The conversion of dinitrogen to ammonia or higher value organonitrogen compounds by using homogeneous transition metal complexes has been a topic of long-standing interest in inorganic chemistry.
Scott P. Semproni and Paul J. Chirik, Princeton University, NJ, USA, successfully demonstrated that zirconocene and hafnocene complexes with side-on bound dinitrogen ligands participate in a wide variety of nitrogen–element bond forming reactions, including hydrogenation, carboxylation, CO-induced N2 cleavage, and silylation.

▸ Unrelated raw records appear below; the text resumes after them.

-- ==== Sys2Proof/Laws/Tbl.lean ====
section
/-! SUPPORT. Tables: what is found after an update. -/

namespace Sys2Proof.Machine

/-- Two updates of one entry are one. -/
@[simp] theorem tmod_tmod {α : Type} (t : Tbl α) (k : Nat) (f g : α → α) :
    tmod (tmod t k f) k g = tmod t k (fun a => g (f a)) := by
  induction t with
  | nil => rfl
  | cons e t ih =>
    obtain ⟨j, b⟩ := e
    by_cases h : j = k <;> simp [tmod, h, ih]

/-- An updated entry reads as the update of what it held. -/
@[simp] theorem tget_tmod_self {α : Type} (t : Tbl α) (k : Nat) (f : α → α) : tget (tmod t k f) k = (tget t k).map f := by
  induction t with
  | nil => rfl
  | cons e t ih =>
    obtain ⟨j, b⟩ := e
    by_cases h : j = k <;> simp [tmod, tget, h, ih]

/-- The other entries stay. -/
theorem tget_tmod_other {α : Type} (t : Tbl α) (k j : Nat) (f : α → α) (h : j ≠ k) : tget (tmod t k f) j = tget t j := by
  induction t with
  | nil => rfl
  | cons e t ih =>
    obtain ⟨i, b⟩ := e
    by_cases hk : i = k
    · simp [tmod, tget, hk, Ne.symm h]
    · rw [tmod, if_neg hk, tget, tget, ih]

/-- An update that changes no entry that is there changes nothing. -/
theorem tmod_same {α : Type} (t : Tbl α) (k : Nat) (f g : α → α) (h : ∀ a, tget t k = some a → f a = g a) :
    tmod t k f = tmod t k g := by
  induction t with
  | nil => rfl
  | cons e t ih =>
    obtain ⟨j, b⟩ := e
    by_cases hk : j = k
    · simp [tmod, hk, h b (by simp [tget, hk])]
    · simp [tmod, hk, ih (fun a ha => h a (by simp [tget, hk, ha]))]

/-- A key that was set reads as what was set. -/
@[simp] theorem tget_tset_self {α : Type} (t : Tbl α) (k : Nat) (a : α) : tget (tset t k a) k = some a := by
  induction t with
  | nil => simp [tset, tget]
  | cons e t ih =>
    obtain ⟨j, b⟩ := e
    by_cases h : k < j
    · simp [tset, tget, h]
    · by_cases h' : k = j
      · simp [tset, tget, h']
      · simp [tset, tget, h, h', Ne.symm h', ih]

/-- The other keys stay. -/
theorem tget_tset_other {α : Type} (t : Tbl α) (k j : Nat) (a : α) (h : j ≠ k) : tget (tset t k a) j = tget t j := by
  induction t with
  | nil => simp [tset, tget, Ne.symm h]
  | cons e t ih =>
    obtain ⟨i, b⟩ := e
    by_cases h1 : k < i
    · simp [tset, tget, h1, Ne.symm h]
    · by_cases h2 : k = i
      · subst h2
        simp [tset, tget, Ne.symm h]
      · rw [tset, if_neg h1, if_neg h2, tget, tget, ih]

@[simp] theorem tgetD_tset_self {α : Type} (t : Tbl α) (k : Nat) (a d : α) : tgetD (tset t k a) k d = a := by
  simp [tgetD]

theorem tgetD_tset_other {α : Type} (t : Tbl α) (k j : Nat) (a d : α) (h : j ≠ k) : tgetD (tset t k a) j d = tgetD t j d := by
  simp [tgetD, tget_tset_other t k j a h]

/-- The mask of no lane. -/
theorem maskOf_none (f : Nat → Bool) (h : ∀ l, f l = false) : maskOf f = 0 := by
  have : ∀ ls : List Nat, ls.foldr (fun l a => if f l then a + 2 ^ l else a) 0 = 0 := by
    intro ls
    induction ls with
    | nil => rfl
    | cons l ls ih => rw [List.foldr_cons, ih, h]; rfl
  rw [maskOf, this]
  rfl

end Sys2Proof.Machine
end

The robust nature of the cyclopentadienyl rings prevents unwanted participation of ancillary ligation and allows construction of more elaborate nitrogen-based ligands following N2 functionalization.
They now report a new highly activated zirconocene dinitrogen compound supported by 1,2,4-trimethylcyclopentadienyl ligands. This compound, along with its hafnium congener, [(η5-C5H2-1,2,4-Me3)2Hf] 2(μ2,η2,η2-N2), promoted clean N2 borylation, the first examples of B–N bond formation in group 4 metallocene dinitrogen chemistry. Subsequent addition of cyclohexanecarbonitrile resulted in insertion into the bridging hydride ligand while carbonylation resulted in N–N bond scission with N–C bond formation. In contrast, the reaction of tertbutylisocyanide with the boryldiazenidohafnocene complex resulted in exclusive hydride insertion with no evidence for N–N bond cleavage.
- Dinitrogen Borylation with Group 4 Metallocene Complexes,
Scott P. Semproni, Paul J. Chirik,
Eur. J. Inorg. Chem. 2013.